DynamoDB stores data durably on disk, replicated across Availability Zones, and is designed as a primary database. Its latency is single-digit milliseconds, slower than Redis's in-memory access but still fast, and it scales to virtually unlimited storage at lower cost per gigabyte. It is fully managed and serverless, removing operational work entirely.
Durability and operations favor DynamoDB as a system of record; latency and data-structure richness favor Redis for caching and real-time workloads. Many architectures use both: DynamoDB as the durable store and Redis as a cache in front of it.

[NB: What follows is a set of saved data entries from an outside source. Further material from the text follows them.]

-- ==== Sys2Proof/Machine/Access.lean ====
section
/-!
DEFINITION. Performing an access (08 R174, R175, R178), parking and resuming it (19 R332, R333), watchpoints (20 R351), and what
penumbra state does to reads, stores and held instructions (10 R232 to R234).
-/

namespace Sys2Proof.Machine

open Sys2Proof

/-! ## Faults and parking -/

/-- The lowest of some addresses, with the lane that formed it. -/
def lowestAcc : List LaneAcc → Nat × Nat
  | [] => (0, 0)
  | a :: l => l.foldl (fun b q => if q.va < b.1 then (q.va, q.lane) else b) (a.va, a.lane)

def lowestLane (l : List LaneAcc) : Nat := leastOf (l.map (·.lane))

/-- The faults of a list of lanes with their translations: (va, cause, base, psz). -/
def faultsOf (l : List (LaneAcc × TRes)) (fatal : Bool) : List (Nat × Nat × Nat × Nat) :=
  l.filterMap fun q => match q.2 with
    | .bad f cause base psz => if f = fatal then some (q.1.va, cause, base, psz) else none
    | .ok .. => none

/-- Write one record per page for a list of faults (19 R330). -/
def State.postFaults (s : State) (h : Here) (src kind token : Nat) (l : List (Nat × Nat × Nat × Nat)) : State :=
  (byPage l).foldl (fun s q => s.postFault h.r.core
    (faultWords s q.1 token h.g.vi h.r.core h.r.slot h.r.path 0 src kind q.2.1 q.2.2.2)) s

/-- Park the path (08 R174 step 6, 19 R332): a wait-table entry and a record for each page, the unfinished lanes kept with
the path, stall reason 12. -/
def State.park (s : State) (h : Here) (src kind : Nat) (faults : List (Nat × Nat × Nat × Nat)) (lanes : List LaneAcc)
    (op : AccOp) (at_ resume : DWord) : State :=
  let step := fun (acc : List Nat × State) (q : Nat × Nat × Nat × Nat) =>
    let j := acc.2.joinWait h.r.core h.g.vi q.2.2.1 fun e => { e with slots := minsert h.r.slot e.slots }
    (acc.1 ++ [j.1], j.2.postFault h.r.core
      (faultWords j.2 q.1 j.1 h.g.vi h.r.core h.r.slot h.r.path 0 src kind q.2.1 q.2.2.2))
  let a := (byPage faults).foldl step ([], s)
  a.2.modPath h.r fun p => { p with wait := .parked, parked := some ⟨a.1.eraseDups, lanes, op, at_, resume⟩ }

/-- A fault that finds the fault ring without room keeps its access waiting under reason 12 (19 R331). -/
def faulting (s : State) (h : Here) (n : Nat) (k : Res) : Res :=
  if s.faultRoom h.r.core n then k else .next (s.waitFor h.r 12)

/-- All lanes of a path at one address: the unfinished mask of a team-uniform access (06 R139). -/
def Here.allLanes (h : Here) (va : Nat) : List LaneAcc := h.p.mask.map fun l => ⟨l, va, 0, 0⟩

/-- The outcome of one translation for a team-uniform instruction of `len` bytes: go on, trap MEM_FATAL, or park with all
lanes and execute it again at the replay (06 R139, 08 R182). -/
def uniformFault (s : State) (h : Here) (len src kind va : Nat) (r : TRes) (k : Nat → Nat → Bool → Nat → Nat → Res) : Res :=
  match r with
  | .ok tgt pa w base size => k tgt pa w base size
  | .bad true cause base psz =>
    faulting s h 1 <|
      .next ((s.postFaults h src kind 0 [(va, cause, base, psz)]).trapHere h.r len tcMemFatal va (leastOf h.p.mask))
  | .bad false cause base psz =>
    faulting s h 1 <|
      .next (s.park h src kind [(va, cause, base, psz)] (h.allLanes va) .again h.p.pc (h.p.pc + BitVec.ofNat 64 len))

/-- The spill area of a team in its private region, line by line, with the translations of a write or a read (01 R25, R26, 19 R336). -/
def State.spillLines (s : State) (h : Here) (n : Nat) (write : Bool) : List (LaneAcc × TRes) :=
  if h.t.privBase = 0 then []
  else (List.range (ceilDiv n 64)).map fun i =>
    (⟨leastOf h.p.mask, h.t.privBase + 64 * i, 0, 0⟩, s.translate h.r.core h.g.vi { h.t with xt := [] } (h.t.privBase + 64 * i) write)

/-- A path's spilled entries are stored in the team's private region (01 R25, R26): the entries stand in the state, and the bytes of the
area, which the spec does not lay out, become free values (log 25). -/
def State.spillStore (s : State) (r : PathRef) : State :=
  let t := s.team r.core r.slot
  let vi := (s.wg r.core t.w).vi
  let n := if t.privBase = 0 then 0 else t.spillSize
  (List.range (ceilDiv n 64)).foldl (fun s i =>
    match s.translate r.core vi { t with xt := [] } (t.privBase + 64 * i) true with
    | .ok tgt pa .. => let f := s.freeBytes (min 64 (n - 64 * i)); f.2.storeAt r tgt pa f.1
    | .bad .. => s) s

/-- After a split: what it spills is stored. -/
def State.spillAfter (s : State) (h : Here) : State :=
  if h.t.spillsMore (s.team h.r.core h.r.slot) then s.spillStore h.r else s

/-- A spill beyond the high-water mark (19 R336): cause 0x04 at the mark, from SRC 5; the path parks at its instruction of `len`
bytes and executes it again at the replay. -/
def spillFault (s : State) (h : Here) (len : Nat) : Res :=
  let va := h.t.privBase + h.t.privMark
  let leaf := match s.walk va 5 0 (fld (s.vi h.g.vi).ptroot.toNat 12 40 * 2 ^ 12) with
    | .ok (level, _) => (va / leafSize level * leafSize level, pszOf (leafSize level))
    | .error _ => (va / 2 ^ 16 * 2 ^ 16, 3)
  faulting s h 1 <|
    .next (s.park h 5 1 [(va, 0x04, leaf.1, leaf.2)] (h.allLanes va) .again h.p.pc (h.p.pc + BitVec.ofNat 64 len))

Durability and the cost of state separate them most. Redis lives in memory; with persistence enabled it can recover, but its sweet spot is data you can afford to lose or rebuild, sessions, caches, transient counters, with optional durability when needed. DynamoDB writes durably to replicated storage and is built to be a system of record. Because RAM is far more expensive than disk per gigabyte, large datasets are economical in DynamoDB and costly in Redis, while microsecond-to-millisecond reads are Redis's domain.
When to Choose Redis
Choose Redis for caching, session storage, and real-time data where sub-millisecond latency matters, and when you need data structures like sorted sets, streams, or pub/sub for leaderboards, queues, and rate limiting. It is the go-to in-memory layer.
When to Choose DynamoDB
Choose DynamoDB as a durable primary datastore on AWS, especially for large datasets that exceed practical RAM and for workloads that need serverless, fully managed key-value access at scale with predictable performance.

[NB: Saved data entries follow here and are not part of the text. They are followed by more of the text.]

-- ==== Sys2Proof/Machine/Control.lean ====
section
/-!
DEFINITION. The control group (06 R115 to R131) but for the prism.
-/

namespace Sys2Proof.Machine

open Sys2Proof

/-- The target of a control instruction (04 R84): a signed 20-bit offset in units of 8 bytes. -/
def targetOf (pc : DWord) (tgt : Nat) : DWord := pc + BitVec.ofInt 64 (8 * sext tgt 20)

/-- `bra` (06 R119). -/
def execBra (x : Ctl) (s : State) : Res :=
  onPath s fun h => .next ((s.count h.r 0).goto h.r (targetOf h.p.pc x.tgt))

/-- Split by the successors of lanes, unless the spill does not fit (01 R19, R26). -/
def splitTo (s : State) (h : Here) (order : List DWord) (succ : Nat → DWord) (token : Nat) : Res :=
  let l := h.p.mask.map fun l => (l, some (succ l))
  spillGate s h 8 (s.splitTeam h order l token) (.next ((s.split h 0 order l token).spillAfter h))

/-- The lanes' choice of a two-way branch, split in the order next, target (06 R117). -/
def branch (s : State) (h : Here) (x : Ctl) (taken : Nat → Bool) : Res :=
  let next := h.p.pc + 8
  let tgt := targetOf h.p.pc x.tgt
  splitTo s h [next, tgt] (fun l => if taken l then tgt else next) x.token

/-- `brc` (06 R120): AUX bit 0 is the sense, bit 1 the kind. -/
def execBrc (x : Ctl) (s : State) : Res :=
  onPath s fun h => branch s h x fun l =>
    (if tbit x.aux 1 then h.t.gget x.opnd else h.t.pred x.opnd l) != tbit x.aux 0

/-- A lane's test of `brv` (06 R121): non-zero bits, or a value other than ±0 after input flushing. -/
def brvTest (fm : Word) (float : Bool) (v : Word) : Bool :=
  if float then
    match flushIn fm .f32 v.toNat with
    | .num a => a.num != 0
    | _ => true
  else v != 0

/-- `brv` (06 R121). -/
def execBrv (x : Ctl) (s : State) : Res :=
  onPath s fun h => needClean s h 8 h.p.mask [x.opnd] [] <|
    branch s h x fun l => brvTest h.t.fmode (tbit x.aux 1) (h.t.vget x.opnd l) != tbit x.aux 0

/-- `brx` (06 R122): AUX holds count − 1. -/
def execBrx (x : Ctl) (s : State) : Res :=
  onPath s fun h => needClean s h 8 h.p.mask [x.opnd] [] <|
    let next := h.p.pc + 8
    let entry := fun (k : Nat) => targetOf h.p.pc x.tgt + BitVec.ofNat 64 (8 * k)
    let succ := fun l =>
      let k := (h.t.vget x.opnd l).toNat
      if k < x.aux + 1 then entry k else next
    splitTo s h (next :: (List.range (x.aux + 1)).map entry) succ x.token

/-- `call` (06 R124): every active lane gets the offset of the instruction after the call. -/
def execCall (x : Ctl) (s : State) : Res :=
  onPath s fun h =>
    let v := h.offset h.p.pc + 8
    let t := h.t.vputs x.opnd (h.p.mask.map fun l => (l, v))
    .next (((s.putTeam h t).count h.r 0).goto h.r (targetOf h.p.pc x.tgt))

/-- `ret` (06 R125).  INFO of its ALIGN and MEM_FATAL is the offset that the register holds (log 49). -/
def execRet (x : Ctl) (s : State) : Res :=
  onPath s fun h => needClean s h 8 h.p.mask [x.opnd] [] <|
    let low := leastOf h.p.mask
    let v := h.t.vget x.opnd low
    if h.p.mask.any fun l => h.t.vget x.opnd l != v then trapIssue s h 8 tcIllegalConvergence 0 low
    else if v.toNat % 8 ≠ 0 then trapIssue s h 8 tcAlign v.toNat low
    else if h.g.codeSize ≤ v.toNat then trapIssue s h 8 tcMemFatal v.toNat low
    else .next ((s.count h.r 0).goto h.r (BitVec.ofNat 64 (h.g.code + v.toNat)))

/-- `join` (06 R127, 01 R22): once the path's scratchpad stores are performed (12 R276) it arrives, and the paths merge when every
holder of the instance has arrived. -/
def execJoin (x : Ctl) (s : State) : Res :=
  onPath s fun h =>
    match h.p.stack with
    | (tok, inst) :: _ =>
      if tok = x.token then
        if h.p.wait = .join tok inst then .next (s.tryMerge h.r.core h.r.slot tok inst)
        else releasing s h 0 <| popGate s h 8 fun s1 => .next (((s1.count h.r 0).modPath h.r fun p =>
          { p with wait := .join tok inst, window := 0, skipCmp := false }).tryMerge h.r.core h.r.slot tok inst)
      else trapIssue s h 8 tcIllegalConvergence 0 (leastOf h.p.mask)
    | [] => trapIssue s h 8 tcIllegalConvergence 0 (leastOf h.p.mask)

/-- `exit` (06 R128): lanes whose guard holds leave; the others continue at next. -/
def execExit (x : Ctl) (s : State) : Res :=
  onPath s fun h =>
    let e := h.execLanes x.guard
    let next := h.p.pc + 8
    if s.exitIllegal h e then trapIssue s h 8 tcSpecIllegal 0 (leastOf e)
    else .next (s.split h 0 [next] (h.p.mask.map fun l => (l, if e.contains l then none else some next)) 0)

/-- `loop` (06 R123). -/
def execLoop (x : Ctl) (s : State) : Res :=
  onPath s fun h => needClean s h 8 [] [] [x.opnd] <|
    let v := h.t.sgetr x.opnd - 1
    let pc := if v = 0 then h.p.pc + 8 else targetOf h.p.pc x.tgt
    .next (((s.putTeam h (h.t.sputr x.opnd v)).count h.r 0).goto h.r pc)

/-- `nop` (06 R129). -/
def execNop (_x : Ctl) (s : State) : Res := onPath s fun h => .next (s.finish h.r 8 0)

/-- The key of an instruction cache line: interface and virtual line address. -/
def icKey (vi va : Nat) : Nat := vi * 2 ^ 57 + va / 64 * 64

/-- `ipref` (06 R130): asks the cluster's instruction cache for lines, the first that of the target; a target outside the image is
ignored.  No architectural effect. -/
def execIpref (x : Ctl) (s : State) : Res :=
  onPath s fun h =>
    let target := (targetOf h.p.pc x.tgt).toNat
    let inside := decide (h.g.code ≤ target) && decide (target < h.g.code + h.g.codeSize)
    let want := if inside then (List.range (x.aux + 1)).map fun i => target / 64 * 64 + 64 * i else []
    let s1 := s.modCluster (clusterOf h.r.core) fun c =>
      { c with icmiss := want.foldl (fun l a => if c.icache.contains (icKey h.g.vi a) then l
                                                else minsert (icKey h.g.vi a) l) c.icmiss }
    .next (s1.finish h.r 8 0)

/-- `yield` (06 R131): the path ranks youngest of its class until it issues again, and not in the next cycle. -/
def execYield (_x : Ctl) (s : State) : Res :=
  onPath s fun h => .next ((s.finish h.r 8 0).modPath h.r fun p => { p with yielded := 2 })

/-- JOIN_MERGE (01 R22): the paths waiting at the joins of an instance merge once every holder has arrived or ended. -/
def execJoinMerge (core slot tok inst : Nat) (s : State) : Res := .next (s.tryMerge core slot tok inst)

end Sys2Proof.Machine
end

A common, effective pattern is to combine them: DynamoDB as the durable primary store and Redis, often ElastiCache, as a low-latency cache or for derived structures like leaderboards, rate limiters, and queues that DynamoDB cannot express natively. Viewing them as layers in one architecture, rather than competitors, often yields the best design.
Verdict
Redis and DynamoDB are complementary more than competing. Redis is the fast, in-memory cache and real-time toolkit; DynamoDB is the durable, scalable, managed primary store. Choose Redis when latency and data structures dominate, DynamoDB when durability and large-scale storage dominate, and consider using both together.